Java 3D is a high performance 3D graphics library built on OpenGL and Direct3D using Java from Sun Microsystems. This simplifies 3D graphics application development by providing a high level programming interface which is compatible with standard monitors, head – mounted displays and stereo viewing devices. This allows developers to focus on what to draw and not how to draw.

3D computer graphics is the displayed representation of a scene or an object that appears to have three axes of reference: Width, Height and Depth which is x, y and z in Cartesian Space.

Graphics are used for a wide range of applications including architecture, computer aided chemistry, medical imaging, computer aided engineering, movies and games.

Background:

After completing 9 different experiments in Java covering Scene Graphs, Conditional Rendering, Geometry, Appearance, Lighting , Backgrounds and Motion I was ready to produce this galaxy.
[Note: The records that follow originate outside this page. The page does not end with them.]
-- ==== Sys2Proof/Laws/KeptF.lean ====
section
/-!
SUPPORT. What the operations change and what they keep, part F.
-/
set_option Elab.async false

namespace Sys2Proof.Machine

theorem execCustArmed_kept {α : Type} {m : State → α} (hm : ∀ u, m u = m { u with regs := [], evq := [], engs := [], vault := {} })
    {s0 s : State} {a0} (h : Kept m s0 s) :
    KeptR m s0 (execCustArmed a0 s) := by
  unfold execCustArmed
  extract_lets +onlyGivenNames x1
  clear_value x1
  refine ite_kept (P := fun x => KeptR m s0 x) ?_ ?_
  · extract_lets +onlyGivenNames x2
    clear_value x2
    refine KeptR.next ?_
    refine measure_kept (sub hm) ?_
    refine emitEng_kept (sub hm) ?_
    refine fset_kept (sub hm) ?_
    refine fset_kept (sub hm) ?_
    refine setEng_kept (sub hm) ?_
    exact h
  · refine KeptR.next ?_
    exact h

theorem showPg_kept {α : Type} {m : State → α} (hm : ∀ u, m u = m { u with regs := [] })
    {s0 s : State} {a0} (h : Kept m s0 s) :
    Kept m s0 (showPg a0 s) := by
  unfold showPg
  extract_lets +onlyGivenNames x1
  clear_value x1
  extract_lets +onlyGivenNames x2
  clear_value x2
  extract_lets +onlyGivenNames x3
  clear_value x3
  refine fsetI_kept (sub hm) ?_
  refine fsetI_kept (sub hm) ?_
  refine fset_kept (sub hm) ?_
  refine fset_kept (sub hm) ?_
  exact h

theorem pgRest_kept {α : Type} {m : State → α} (hm : ∀ u, m u = m { u with regs := [], out := [], msixPend := 0, pgs := [] })
    {s0 s : State} {a0 a1} (h : Kept m s0 s) :
    Kept m s0 (pgRest a0 a1 s) := by
  unfold pgRest
  extract_lets +onlyGivenNames x1
  clear_value x1
  refine showPg_kept (sub hm) ?_
  refine raise_kept (sub hm) ?_
  refine setPgState_kept (sub hm) ?_
  refine fset_kept (sub hm) ?_
  refine fset_kept (sub hm) ?_
  refine setPg_kept (sub hm) ?_
  exact h

theorem tableTick_kept {α : Type} {m : State → α} (hm : ∀ u, m u = m { u with regs := [], out := [], msixPend := 0, pgs := [] })
    {s0 s : State} {a0} (h : Kept m s0 s) :
    Kept m s0 (tableTick a0 s) := by
  unfold tableTick
  extract_lets +onlyGivenNames x1
  clear_value x1
  split
  · rename_i v2 v3
    refine pgRest_kept (sub hm) ?_
    exact h
  · rename_i v4 v5 v6 v7 v8 v9 v10
    extract_lets +onlyGivenNames x11
    clear_value x11
    extract_lets +onlyGivenNames x12
    clear_value x12
    extract_lets +onlyGivenNames x13
    clear_value x13
    extract_lets +onlyGivenNames x14
    have h15 : Kept m s0 x14 := by
      unfold x14
      refine ite_kept (P := fun x => Kept m s0 x) ?_ ?_
      · refine sticky_kept (sub hm) ?_
        exact h
      · exact h
    clear_value x14
    refine ite_kept (P := fun x => Kept m s0 x) ?_ ?_
    · refine setPg_kept (sub hm) ?_
      exact h15
    · extract_lets +onlyGivenNames x16
      have h17 : Kept m s0 x16 := by
        unfold x16
        refine setPg_kept (sub hm) ?_
        exact h15
      clear_value x16
      refine ite_kept (P := fun x => Kept m s0 x) ?_ ?_
      · refine latchSeg_kept (sub hm) ?_
        exact h17
      · refine pgRest_kept (sub hm) ?_
        exact h17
I have understood the underlying concepts of 3D computer graphics and am able to create 3D content using specialized programming libraries.

This is the actual data for the planets size, orbit and position in our galaxy. For presentation purposes, it was not possible to implement these values in my galaxy.

Sun:

Our Sun is a normal main-sequence G2 star, one of more than 100 billion stars in our galaxy.

diameter: 1,390,000 km.

mass: 1.989e30 kg

temperature: 5800 K (surface)

15,600,000 K (core)

Mercury:

Mercury is the closest planet to the Sun and the eighth largest. Mercury is slightly smaller in diameter than the moons Ganymede and Titan but more than twice as massive.
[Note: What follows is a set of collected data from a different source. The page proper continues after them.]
-- ==== Sys2Proof/Laws/KeptG.lean ====
section
/-!
SUPPORT. What the operations change and what they keep, part G.
-/
set_option Elab.async false

namespace Sys2Proof.Machine

theorem verifyFailed_kept {α : Type} {m : State → α} (hm : ∀ u, m u = m { u with regs := [], evq := [], out := [], msixPend := 0, disc := {}, ends := [], mem := {}, cl := {} })
    {s0 s : State} {a0 a1} (h : Kept m s0 s) :
    Kept m s0 (verifyFailed a0 a1 s) := by
  unfold verifyFailed
  extract_lets +onlyGivenNames x1
  have h2 : Kept m s0 x1 := by
    unfold x1
    refine cnt_kept (sub hm) ?_
    refine raise_kept (sub hm) ?_
    exact h
  clear_value x1
  extract_lets +onlyGivenNames x3
  have h4 : ∀ y5 y6, Kept m s0 y6 → Kept m s0 (x3 y5 y6) := by
    intro y5 y6 k7
    unfold x3
    refine emit_kept (sub hm) ?_
    exact k7
  clear_value x3
  refine ite_kept (P := fun x => Kept m s0 x) ?_ ?_
  · split
    · rename_i v8 v9 v10
      have h11 : Kept m s0 ((v9, true)).1 := by
        rw [← v10]
        refine queueReloc_kept (sub hm) ?_
        exact h2
      refine h4 _ _ ?_
      refine endCluster_kept (sub hm) ?_
      exact h11
    · rename_i v12 v13 v14
      have h15 : Kept m s0 ((v13, false)).1 := by
        rw [← v14]
        refine queueReloc_kept (sub hm) ?_
        exact h2
      refine h4 _ _ ?_
      refine endCluster_kept (sub hm) ?_
      exact h15
  · refine h4 _ _ ?_
    refine endCluster_kept (sub hm) ?_
    exact h2

theorem execVerifyPass_kept {α : Type} {m : State → α} (hm : ∀ u, m u = m { u with regs := [], evq := [], out := [], msixPend := 0, disc := {}, ends := [], mem := {}, cl := {} })
    {s0 s : State} {a0} (h : Kept m s0 s) :
    KeptR m s0 (execVerifyPass a0 s) := by
  unfold execVerifyPass
  extract_lets +onlyGivenNames x1
  clear_value x1
  extract_lets +onlyGivenNames x2
  clear_value x2
  refine KeptR.next ?_
  refine ite_kept (P := fun x => Kept m s0 x) ?_ ?_
  · refine endCluster_kept (sub hm) ?_
    exact h
  · refine verifyFailed_kept (sub hm) ?_
    exact h

theorem execBoost_kept {α : Type} {m : State → α} (hm : ∀ u, m u = m { u with regs := [] })
    {s0 s : State} {a0 a1} (h : Kept m s0 s) :
    KeptR m s0 (execBoost a0 a1 s) := by
  unfold execBoost
  refine KeptR.next ?_
  refine fsetB_kept (sub hm) ?_
  exact h

theorem execCacheRequest_kept {α : Type} {m : State → α} (hm : ∀ u, m u = m { u with regs := [], evq := [], out := [], msixPend := 0, mem := {} })
    {s0 s : State} {a0 a1 a2 a3 a4} (h : Kept m s0 s) :
    KeptR m s0 (execCacheRequest a0 a1 a2 a3 a4 s) := by
  unfold execCacheRequest
  extract_lets +onlyGivenNames x1
  clear_value x1
  extract_lets +onlyGivenNames x2
  clear_value x2
  refine ite_kept (P := fun x => KeptR m s0 x) ?_ ?_
  · refine KeptR.next ?_
    refine send_kept (sub hm) ?_
    exact h
  · split
    · rename_i v3 v4 v5 v6 v7 v8
      refine ite_kept (P := fun x => KeptR m s0 x) ?_ ?_
      · refine KeptR.next ?_
        refine present_kept (sub hm) ?_
        exact h
      · refine KeptR.next ?_
        refine present_kept (sub hm) ?_
        refine parity_kept (sub hm) ?_
        exact h
    · rename_i v9 v10 v11 v12
      refine KeptR.next ?_
      refine present_kept (sub hm) ?_
      exact h

theorem execEvictionComplete_kept {α : Type} {m : State → α} (hm : ∀ u, m u = m { u with regs := [], evq := [], out := [], msixPend := 0, mem := {} })
    {s0 s : State} {a0 a1} (h : Kept m s0 s) :
    KeptR m s0 (execEvictionComplete a0 a1 s) := by
  unfold execEvictionComplete
  split
  · rename_i v1 v2 v3
    refine KeptR.next ?_
    refine ite_kept (P := fun x => Kept m s0 x) ?_ ?_
    · refine evictionDone_kept (sub hm) ?_
      exact h
    · exact h
  · rename_i v4 v5
    refine KeptR.next ?_
    exact h

theorem execFillComplete_kept {α : Type} {m : State → α} (hm : ∀ u, m u = m { u with regs := [], evq := [], out := [], msixPend := 0, mem := {} })
    {s0 s : State} {a0 a1 a2} (h : Kept m s0 s) :
    KeptR m s0 (execFillComplete a0 a1 a2 s) := by
  unfold execFillComplete
  split
  · rename_i v1 v2 v3
    refine KeptR.next ?_
    refine ite_kept (P := fun x => Kept m s0 x) ?_ ?_
    · refine fillDone_kept (sub hm) ?_
      exact h
    · exact h
  · rename_i v4 v5
    refine KeptR.next ?_
    exact h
orbit: 57,910,000 km (0.38 AU) from Sun

diameter: 4,880 km

mass: 3.30e23 kg

Venus:

Venus is the second planet from the Sun and the sixth largest. Venus’ orbit is the most nearly circular of that of any planet, with an eccentricity of less than 1%.

orbit: 108,200,000 km (0.72 AU) from Sun

diameter: 12,103.6 km

mass: 4.869e24 kg

Earth:

Earth is the third planet from the Sun and the fifth largest:

orbit: 149,600,000 km (1.00 AU) from Sun

diameter: 12,756.3 km

mass: 5.972e24 kg

Mars:

Mars is the fourth planet from the Sun and the seventh largest:

orbit: 227,940,000 km (1.52 AU) from Sun

diameter: 6,794 km

mass: 6.4219e23 kg

Jupiter:

Jupiter is the fifth planet from the Sun and by far the largest. Jupiter is more than twice as massive as all the other planets combined (the mass of Jupiter is 318 times that of Earth).

orbit: 778,330,000 km (5.20 AU) from Sun

diameter: 142,984 km (equatorial)

mass: 1.900e27 kg

Saturn:

Saturn is the sixth planet from the Sun and the second largest:

orbit: 1,429,400,000 km (9.54 AU) from Sun

diameter: 120,536 km (equatorial)

mass: 5.68e26 kg

Uranus:

Uranus is the seventh planet from the Sun and the third largest (by diameter). Uranus is larger in diameter but smaller in mass than Neptune.

orbit: 2,870,990,000 km (19.218 AU) from Sun

diameter: 51,118 km (equatorial)

mass: 8.683e25 kg

Neptune:

Neptune is the eighth planet from the Sun and the fourth largest (by diameter). Neptune is smaller in diameter but larger in mass than Uranus.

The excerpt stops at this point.